(Extracted data entries)
------------------------------------------------------------------------

/-- Settles O2: a byte decodes to `i` exactly when it is `encode i` (`decode_eq_ok_iff`), and the command byte of a host word is
its low 8 bits as a number. -/
theorem hostWordDecodesToItsCommand : Obligations.HostWordDecodesToItsCommand := by
  unfold Obligations.HostWordDecodesToItsCommand
  intro w i
  have hbyte : (commandByte w).toNat = w.toNat % 2 ^ 8 := BitVec.toNat_setWidth 8 w
  rw [decode_eq_ok_iff, ← BitVec.toNat_inj, hbyte]

/-- Settles O3: a step serves the next move (`step_pending`), which for a write of `CMD` runs the decoded command
(`runCommand_ok`). -/
theorem stepRunsTheDecodedCommand : Obligations.StepRunsTheDecodedCommand := by
  unfold Obligations.StepRunsTheDecodedCommand
  refine ⟨fun s w rest i hp hdec => ?_, fun s hp => ?_⟩
  · exact (step_pending hp).trans (runCommand_ok hdec _)
  · simp [step, nextMove, hp]

/-- Settles O5: the mnemonic table of R55, looked up. -/
theorem mnemonicsGiveTheirWords : Obligations.MnemonicsGiveTheirWords := by
  unfold Obligations.MnemonicsGiveTheirWords
  decide

end Sys2Proof.Machine

/-! PROOFS. Round trips: what an encoder's bytes are worth to the decoders, from the registers (40_unsigned_codec.md,
41_signed_codec.md) and from a stream (42_stream_probe.md). -/

namespace Sys2Proof.Machine

/-! ### the values -/

theorem encodeUnsigned_ne_nil (b : Bool) (v : Word) : encodeUnsigned b v ≠ [] :=
  List.ne_nil_of_length_pos (encodeUnsigned_wire b v).2.1

theorem encodeSigned_ne_nil (v : Word) : encodeSigned v ≠ [] :=
  List.ne_nil_of_length_pos (encodeSigned_wire v).2.1

/-- The bias added before encoding is the bias taken off after decoding (R60, R63). -/
theorem unsignedValue_encodeUnsigned (b : Bool) (v : Word) : unsignedValue b (payload (encodeUnsigned b v)) = v := by
  have hfits : (v + biasValue b).toNat < 2 ^ (7 * (4 + 1)) := (v + biasValue b).isLt.trans (by decide)
  rw [unsignedValue, encodeUnsigned, Config.maxLen, payload_encuLoop 4 _ hfits, BitVec.ofNat_toNat, BitVec.setWidth_eq,
    BitVec.add_sub_cancel]

/-- Sign extension from an encoding's last byte gives the encoded integer back (R66, R68): the payload of a negative one is
`2^(7n)` too large, and bit 6 of the last byte says so. -/
theorem signExtend_encodeSigned (v : Word) :
    signExtend (payload (encodeSigned v)) (encodeSigned v).length
      ((encodeSigned v).getD ((encodeSigned v).length - 1) 0#8) = v.toInt := by
  obtain ⟨hlo, hhi⟩ := isSint32_toInt v
  by_cases hsign : 0 ≤ v.toInt
  · have hl : encodeSigned v = encsNonneg 4 v.toInt := if_pos hsign
    obtain ⟨hvalue, hbit⟩ := encsNonneg_value 4 v.toInt hsign (by omega)
    rw [hl, signExtend_nonnegative hbit, hvalue]
  · have hl : encodeSigned v = encsNeg 4 v.toInt := if_neg hsign
    obtain ⟨hvalue, hbit⟩ := encsNeg_value 4 v.toInt (by omega) (by omega)
    have hpow : ((2 ^ (7 * (encsNeg 4 v.toInt).length) : Nat) : Int) = 128 ^ (encsNeg 4 v.toInt).length := by
      rw [Nat.pow_mul]
      norm_cast
    rw [hl, signExtend, if_pos hbit, Config.group, Nat.mod_eq_of_lt (payload_lt _), hpow, hvalue, Int.add_sub_cancel]

theorem signedValue_encodeSigned (v : Word) :
    signedValue (payload (encodeSigned v)) (encodeSigned v).length
      ((encodeSigned v).getD ((encodeSigned v).length - 1) 0#8) = v := by
  rw [signedValue, signExtend_encodeSigned, BitVec.ofInt_toInt]
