-- ==== Sys2Proof/Machine/Dispatch.lean ====
section
/-!
DEFINITION. One arm per instruction: the meaning it has as the packet answer of an
RX_POLL (41_sysex_reassembler.md R70).
-/
namespace Sys2Proof.Machine

def exec (i : Instr) (s : State) : Host.Outcome State Fault Refusal :=
  match i with
  | .sc cable d0 d1 d2 => Sys2Proof.Machine.execSC cable d0 d1 d2 s
  | .e1 cable d0 d1 d2 => Sys2Proof.Machine.execE1 cable d0 d1 d2 s
  | .e2 cable d0 d1 d2 => Sys2Proof.Machine.execE2 cable d0 d1 d2 s
  | .e3 cable d0 d1 d2 => Sys2Proof.Machine.execE3 cable d0 d1 d2 s
  | .ns0 cable d0 d1 d2 => Sys2Proof.Machine.execNS0 cable d0 d1 d2 s
  | .ns1 cable d0 d1 d2 => Sys2Proof.Machine.execNS1 cable d0 d1 d2 s
  | .ns2 cable d0 d1 d2 => Sys2Proof.Machine.execNS2 cable d0 d1 d2 s
  | .ns3 cable d0 d1 d2 => Sys2Proof.Machine.execNS3 cable d0 d1 d2 s
  | .ns8 cable d0 d1 d2 => Sys2Proof.Machine.execNS8 cable d0 d1 d2 s
  | .ns9 cable d0 d1 d2 => Sys2Proof.Machine.execNS9 cable d0 d1 d2 s
  | .nsA cable d0 d1 d2 => Sys2Proof.Machine.execNSA cable d0 d1 d2 s
  | .nsB cable d0 d1 d2 => Sys2Proof.Machine.execNSB cable d0 d1 d2 s
  | .nsC cable d0 d1 d2 => Sys2Proof.Machine.execNSC cable d0 d1 d2 s
  | .nsD cable d0 d1 d2 => Sys2Proof.Machine.execNSD cable d0 d1 d2 s
  | .nsE cable d0 d1 d2 => Sys2Proof.Machine.execNSE cable d0 d1 d2 s
  | .nsF cable d0 d1 d2 => Sys2Proof.Machine.execNSF cable d0 d1 d2 s

end Sys2Proof.Machine
end

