-- ==== Sys2Proof/Machine/Core.lean ====
section
/-!
DEFINITION. The machine as the host sees it: its state, why it stops, one step, and the
state right after reset (10_state.md R28).
-/

def Sys2Proof.core : Host.Core := { State := Sys2Proof.Machine.State, Fault := Sys2Proof.Machine.Fault, Refusal := Sys2Proof.Machine.Refusal, step := Sys2Proof.Machine.step, reset := Sys2Proof.Machine.State.reset }
end

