/-! setRxState -/
@[simp] theorem State.setRxState_cfg (s : State) (v : RxState) : (s.setRxState v).cfg = s.cfg := rfl
@[simp] theorem State.setRxState_rxState (s : State) (v : RxState) :
    (s.setRxState v).rxState = v := rfl
@[simp] theorem State.setRxState_rxBuf (s : State) (v : RxState) :
    (s.setRxState v).rxBuf = s.rxBuf := rfl
@[simp] theorem State.setRxState_rxLen (s : State) (v : RxState) :
    (s.setRxState v).rxLen = s.rxLen := rfl
@[simp] theorem State.setRxState_rxPolls (s : State) (v : RxState) :
    (s.setRxState v).rxPolls = s.rxPolls := rfl
@[simp] theorem State.setRxState_rxOverflow (s : State) (v : RxState) :
    (s.setRxState v).rxOverflow = s.rxOverflow := rfl
@[simp] theorem State.setRxState_rxMalformed (s : State) (v : RxState) :
    (s.setRxState v).rxMalformed = s.rxMalformed := rfl
@[simp] theorem State.setRxState_txState (s : State) (v : RxState) :
    (s.setRxState v).txState = s.txState := rfl
@[simp] theorem State.setRxState_txCursor (s : State) (v : RxState) :
    (s.setRxState v).txCursor = s.txCursor := rfl
@[simp] theorem State.setRxState_txLen (s : State) (v : RxState) :
    (s.setRxState v).txLen = s.txLen := rfl
@[simp] theorem State.setRxState_txCable (s : State) (v : RxState) :
    (s.setRxState v).txCable = s.txCable := rfl
@[simp] theorem State.setRxState_txPayRef (s : State) (v : RxState) :
    (s.setRxState v).txPayRef = s.txPayRef := rfl
@[simp] theorem State.setRxState_txPay (s : State) (v : RxState) :
    (s.setRxState v).txPay = s.txPay := rfl
@[simp] theorem State.setRxState_txOut (s : State) (v : RxState) :
    (s.setRxState v).txOut = s.txOut := rfl
@[simp] theorem State.setRxState_evtOut (s : State) (v : RxState) :
    (s.setRxState v).evtOut = s.evtOut := rfl
@[simp] theorem State.setRxState_diagOut (s : State) (v : RxState) :
    (s.setRxState v).diagOut = s.diagOut := rfl
@[simp] theorem State.setRxState_rxStream (s : State) (v : RxState) :
    (s.setRxState v).rxStream = s.rxStream := rfl
@[simp] theorem State.setRxState_answersAfter (s : State) (v : RxState) :
    (s.setRxState v).answersAfter = s.answersAfter := rfl
@[simp] theorem State.setRxState_requests (s : State) (v : RxState) :
    (s.setRxState v).requests = s.requests := rfl
@[simp] theorem State.setRxState_requestsAfter (s : State) (v : RxState) :
    (s.setRxState v).requestsAfter = s.requestsAfter := rfl
@[simp] theorem State.setRxState_cmdTable (s : State) (v : RxState) :
    (s.setRxState v).cmdTable = s.cmdTable := rfl
@[simp] theorem State.setRxState_initPhase (s : State) (v : RxState) :
    (s.setRxState v).initPhase = s.initPhase := rfl
@[simp] theorem State.setRxState_regOut (s : State) (v : RxState) :
    (s.setRxState v).regOut = s.regOut := rfl
@[simp] theorem State.setRxState_callOut (s : State) (v : RxState) :
    (s.setRxState v).callOut = s.callOut := rfl
@[simp] theorem State.setRxState_resets (s : State) (v : RxState) :
    (s.setRxState v).resets = s.resets := rfl

/-! setRxLen -/
@[simp] theorem State.setRxLen_cfg (s : State) (n : Nat) : (s.setRxLen n).cfg = s.cfg := rfl
@[simp] theorem State.setRxLen_rxState (s : State) (n : Nat) :
    (s.setRxLen n).rxState = s.rxState := rfl
@[simp] theorem State.setRxLen_rxBuf (s : State) (n : Nat) : (s.setRxLen n).rxBuf = s.rxBuf := rfl
@[simp] theorem State.setRxLen_rxLen (s : State) (n : Nat) : (s.setRxLen n).rxLen = n := rfl
@[simp] theorem State.setRxLen_rxPolls (s : State) (n : Nat) :
    (s.setRxLen n).rxPolls = s.rxPolls := rfl
@[simp] theorem State.setRxLen_rxOverflow (s : State) (n : Nat) :
    (s.setRxLen n).rxOverflow = s.rxOverflow := rfl
@[simp] theorem State.setRxLen_rxMalformed (s : State) (n : Nat) :
    (s.setRxLen n).rxMalformed = s.rxMalformed := rfl
@[simp] theorem State.setRxLen_txState (s : State) (n : Nat) :
    (s.setRxLen n).txState = s.txState := rfl
@[simp] theorem State.setRxLen_txCursor (s : State) (n : Nat) :
    (s.setRxLen n).txCursor = s.txCursor := rfl
@[simp] theorem State.setRxLen_txLen (s : State) (n : Nat) : (s.setRxLen n).txLen = s.txLen := rfl
@[simp] theorem State.setRxLen_txCable (s : State) (n : Nat) :
    (s.setRxLen n).txCable = s.txCable := rfl
@[simp] theorem State.setRxLen_txPayRef (s : State) (n : Nat) :
    (s.setRxLen n).txPayRef = s.txPayRef := rfl
@[simp] theorem State.setRxLen_txPay (s : State) (n : Nat) : (s.setRxLen n).txPay = s.txPay := rfl
@[simp] theorem State.setRxLen_txOut (s : State) (n : Nat) : (s.setRxLen n).txOut = s.txOut := rfl
@[simp] theorem State.setRxLen_evtOut (s : State) (n : Nat) :
    (s.setRxLen n).evtOut = s.evtOut := rfl
@[simp] theorem State.setRxLen_diagOut (s : State) (n : Nat) :
    (s.setRxLen n).diagOut = s.diagOut := rfl
@[simp] theorem State.setRxLen_rxStream (s : State) (n : Nat) :
    (s.setRxLen n).rxStream = s.rxStream := rfl
@[simp] theorem State.setRxLen_answersAfter (s : State) (n : Nat) :
    (s.setRxLen n).answersAfter = s.answersAfter := rfl
@[simp] theorem State.setRxLen_requests (s : State) (n : Nat) :
    (s.setRxLen n).requests = s.requests := rfl
@[simp] theorem State.setRxLen_requestsAfter (s : State) (n : Nat) :
    (s.setRxLen n).requestsAfter = s.requestsAfter := rfl
@[simp] theorem State.setRxLen_cmdTable (s : State) (n : Nat) :
    (s.setRxLen n).cmdTable = s.cmdTable := rfl
@[simp] theorem State.setRxLen_initPhase (s : State) (n : Nat) :
    (s.setRxLen n).initPhase = s.initPhase := rfl
@[simp] theorem State.setRxLen_regOut (s : State) (n : Nat) :
    (s.setRxLen n).regOut = s.regOut := rfl
@[simp] theorem State.setRxLen_callOut (s : State) (n : Nat) :
    (s.setRxLen n).callOut = s.callOut := rfl
@[simp] theorem State.setRxLen_resets (s : State) (n : Nat) :
    (s.setRxLen n).resets = s.resets := rfl
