/-- Settles O4: each packet is what the kind of its code index is written as, and decoding undoes
the encoding of every kind. -/
theorem codeIndexSelectsKind : Obligations.CodeIndexSelectsKind := fun c d0 d1 d2 =>
  ⟨decode_encode (.ns0 c d0 d1 d2), decode_encode (.ns1 c d0 d1 d2),
    decode_encode (.ns2 c d0 d1 d2), decode_encode (.ns3 c d0 d1 d2),
    decode_encode (.sc c d0 d1 d2), decode_encode (.e1 c d0 d1 d2),
    decode_encode (.e2 c d0 d1 d2), decode_encode (.e3 c d0 d1 d2),
    decode_encode (.ns8 c d0 d1 d2), decode_encode (.ns9 c d0 d1 d2),
    decode_encode (.nsA c d0 d1 d2), decode_encode (.nsB c d0 d1 d2),
    decode_encode (.nsC c d0 d1 d2), decode_encode (.nsD c d0 d1 d2),
    decode_encode (.nsE c d0 d1 d2), decode_encode (.nsF c d0 d1 d2)⟩

end Sys2Proof
end

section
/-!
PROOFS. The Packet Codec (40_packet_codec.md): DECODE and ENCODE are inverse bijections (R62),
and ENCODE of plain numbers answers exactly where they fit their fields (R61, U5).
-/
namespace Sys2Proof

/-! ## DECODE is a bijection -/

/-- R62: DECODE has ENCODE as its left inverse. -/
theorem decodeEvent_injective : Function.Injective decodeEvent :=
  Function.LeftInverse.injective encodeEvent_decodeEvent

/-- R62: DECODE has ENCODE as its right inverse. -/
theorem decodeEvent_surjective : Function.Surjective decodeEvent :=
  Function.RightInverse.surjective decodeEvent_encodeEvent

/-- R62 with the fields written apart, in the order of R61's operands. -/
@[simp] theorem decodeEvent_encodePacket (cin cable : Nibble) (b0 b1 b2 : Byte) :
    decodeEvent (encodePacket cin cable b0 b1 b2) = ⟨cable, cin, b0, b1, b2⟩ :=
  decodeEvent_encodeEvent ⟨cable, cin, b0, b1, b2⟩

/-- Settles O1: the two round trips, and from them that DECODE is injective and surjective. -/
theorem codecRoundTrip : Obligations.CodecRoundTrip :=
  ⟨encodeEvent_decodeEvent, decodeEvent_encodePacket, fun _ _ same => decodeEvent_injective same,
    decodeEvent_surjective⟩

/-! ## ENCODE of plain numbers -/

/-- R61: the arguments are well formed when each fits its field. -/
theorem EncodeArgs.wf_iff (a : EncodeArgs) :
    a.wf = true ↔ a.cin < 16 ∧ a.cable < 16 ∧ a.b0 < 256 ∧ a.b1 < 256 ∧ a.b2 < 256 := by
  simp [EncodeArgs.wf, and_assoc]

/-- U5: ENCODE of plain numbers answers nothing exactly where some argument is too wide. -/
theorem encodeArgs?_eq_none_iff (a : EncodeArgs) : encodeArgs? a = none ↔ ¬ a.wf = true := by
  simp [encodeArgs?]

/-- R61: well-formed arguments are encoded as the fields they are the numbers of. -/
theorem encodeArgs?_of_wf {a : EncodeArgs} (h : a.wf = true) :
    encodeArgs? a = some (encodePacket (BitVec.ofNat 4 a.cin) (BitVec.ofNat 4 a.cable)
      (BitVec.ofNat 8 a.b0) (BitVec.ofNat 8 a.b1) (BitVec.ofNat 8 a.b2)) :=
  if_pos h

/-- Settles O6: the refusal is the failed width check; past the check DECODE gives the fields
back, and a number that fits its field is the field's value. -/
theorem wideEncodeArgumentsRefused : Obligations.WideEncodeArgumentsRefused := by
  refine fun a => ⟨fun wide => ?_, fun cin cable b0 b1 b2 => ?_⟩
  · rw [encodeArgs?_eq_none_iff, EncodeArgs.wf_iff]
    omega
  · have fits : a.wf = true := a.wf_iff.mpr ⟨cin, cable, b0, b1, b2⟩
    refine ⟨_, encodeArgs?_of_wf fits, ?_⟩
    rw [decodeEvent_encodePacket]
    exact ⟨Nat.mod_eq_of_lt cin, Nat.mod_eq_of_lt cable,
      Nat.mod_eq_of_lt b0, Nat.mod_eq_of_lt b1, Nat.mod_eq_of_lt b2⟩

end Sys2Proof
end

section
/-!
PROOFS. The SysEx Reassembler (41_sysex_reassembler.md). First the facts the proofs share, about
appends, the decoder, enabling and runs; then what each packet kind does (R72 to R76, R81), the
not-ready poll and release (R71, R77, R79), and the runs these make: the timeout (R77), the
endless ones (R82(b), R143), a legal sequence received (R82(d)), and the round trip (R82(f)).
-/
namespace Sys2Proof.Machine

/-! ## What an append leaves, and what it commutes with -/

@[simp] theorem State.appendAll_txState (s : State) (bs : List Byte) :
    (s.appendAll bs).txState = s.txState := by rw [State.appendAll_frame]

@[simp] theorem State.appendAll_rxStream (s : State) (bs : List Byte) :
    (s.appendAll bs).rxStream = s.rxStream := by rw [State.appendAll_frame]

@[simp] theorem State.appendAll_requests (s : State) (bs : List Byte) :
    (s.appendAll bs).requests = s.requests := by rw [State.appendAll_frame]

@[simp] theorem State.appendAll_requestsAfter (s : State) (bs : List Byte) :
    (s.appendAll bs).requestsAfter = s.requestsAfter := by rw [State.appendAll_frame]

@[simp] theorem State.appendAll_rxPolls (s : State) (bs : List Byte) :
    (s.appendAll bs).rxPolls = s.rxPolls := by rw [State.appendAll_frame]

theorem State.appendAll_append (s : State) (as bs : List Byte) :
    s.appendAll (as ++ bs) = (s.appendAll as).appendAll bs := List.foldl_append

/-- An update that keeps what an append reads, and commutes with its two outcomes, commutes with
an append of several bytes. -/
theorem State.appendAll_comm (f : State → State) (room : ∀ s, (f s).hasRoom = s.hasRoom)
    (store : ∀ s b, f (s.storeRx b) = (f s).storeRx b)
    (flag : ∀ s, f (s.raise .bufferOverflow) = (f s).raise .bufferOverflow)
    (s : State) (bs : List Byte) : f (s.appendAll bs) = (f s).appendAll bs := by
  induction bs generalizing s with
  | nil => rfl
  | cons b bs ih =>
    have one : f (s.append b) = (f s).append b := by
      unfold State.append
      rw [apply_ite f, room, store, flag]
    exact (ih (s.append b)).trans (congrArg (State.appendAll · bs) one)

theorem State.appendAll_setRxState (s : State) (bs : List Byte) (v : RxState) :
    (s.appendAll bs).setRxState v = (s.setRxState v).appendAll bs :=
  State.appendAll_comm (State.setRxState · v) (fun _ => rfl) (fun _ _ => rfl)
    (fun s => by rw [State.raise_bufferOverflow, State.raise_bufferOverflow]; rfl) s bs

/-! ### The buffer after an append, cell by cell -/

/-- What cell `a` holds once bytes are stored at `n` and up, `old` being what it held: bytes at
or above `cap` are not stored (R39). -/
def storedFrom (cap a : Nat) (old : Option Byte) : Nat → List Byte → Option Byte
  | _, [] => old
  | n, b :: bs => if a = n ∧ n < cap then some b else storedFrom cap a old (n + 1) bs
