-- ==== Sys2Proof/Machine/Flags.lean ====
section
/-! DEFINITION. The block's one flag, `RESULT`, and the result words the host receives (R23, R77). -/
namespace Sys2Proof.Machine

/-- `zext_32(RESULT)`: the result word of INIT and UPLOAD (R77). -/
def resultWord (success : Bool) : Word := (BitVec.ofBool success).setWidth 32

/-- `zext_32(PIN)`: the result word of NEW, the handle (R77, R120). -/
def handleWord (pin : PinId) : Word := pin.setWidth 32

/-- `RESULT <- b`, written by RESOLVE alone (R23). -/
def State.setResult (s : State) (b : Bool) : State := { s with result := b }

end Sys2Proof.Machine
end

------------------------------------------------------------------------

● Your assignment
Give back, unchanged, the line containing "def State.setResult (s" and each line that comes after it in the entries above, ending with the last.

● Result for this exercise
def State.setResult (s : State) (b : Bool) : State := { s with result := b }

end Sys2Proof.Machine
end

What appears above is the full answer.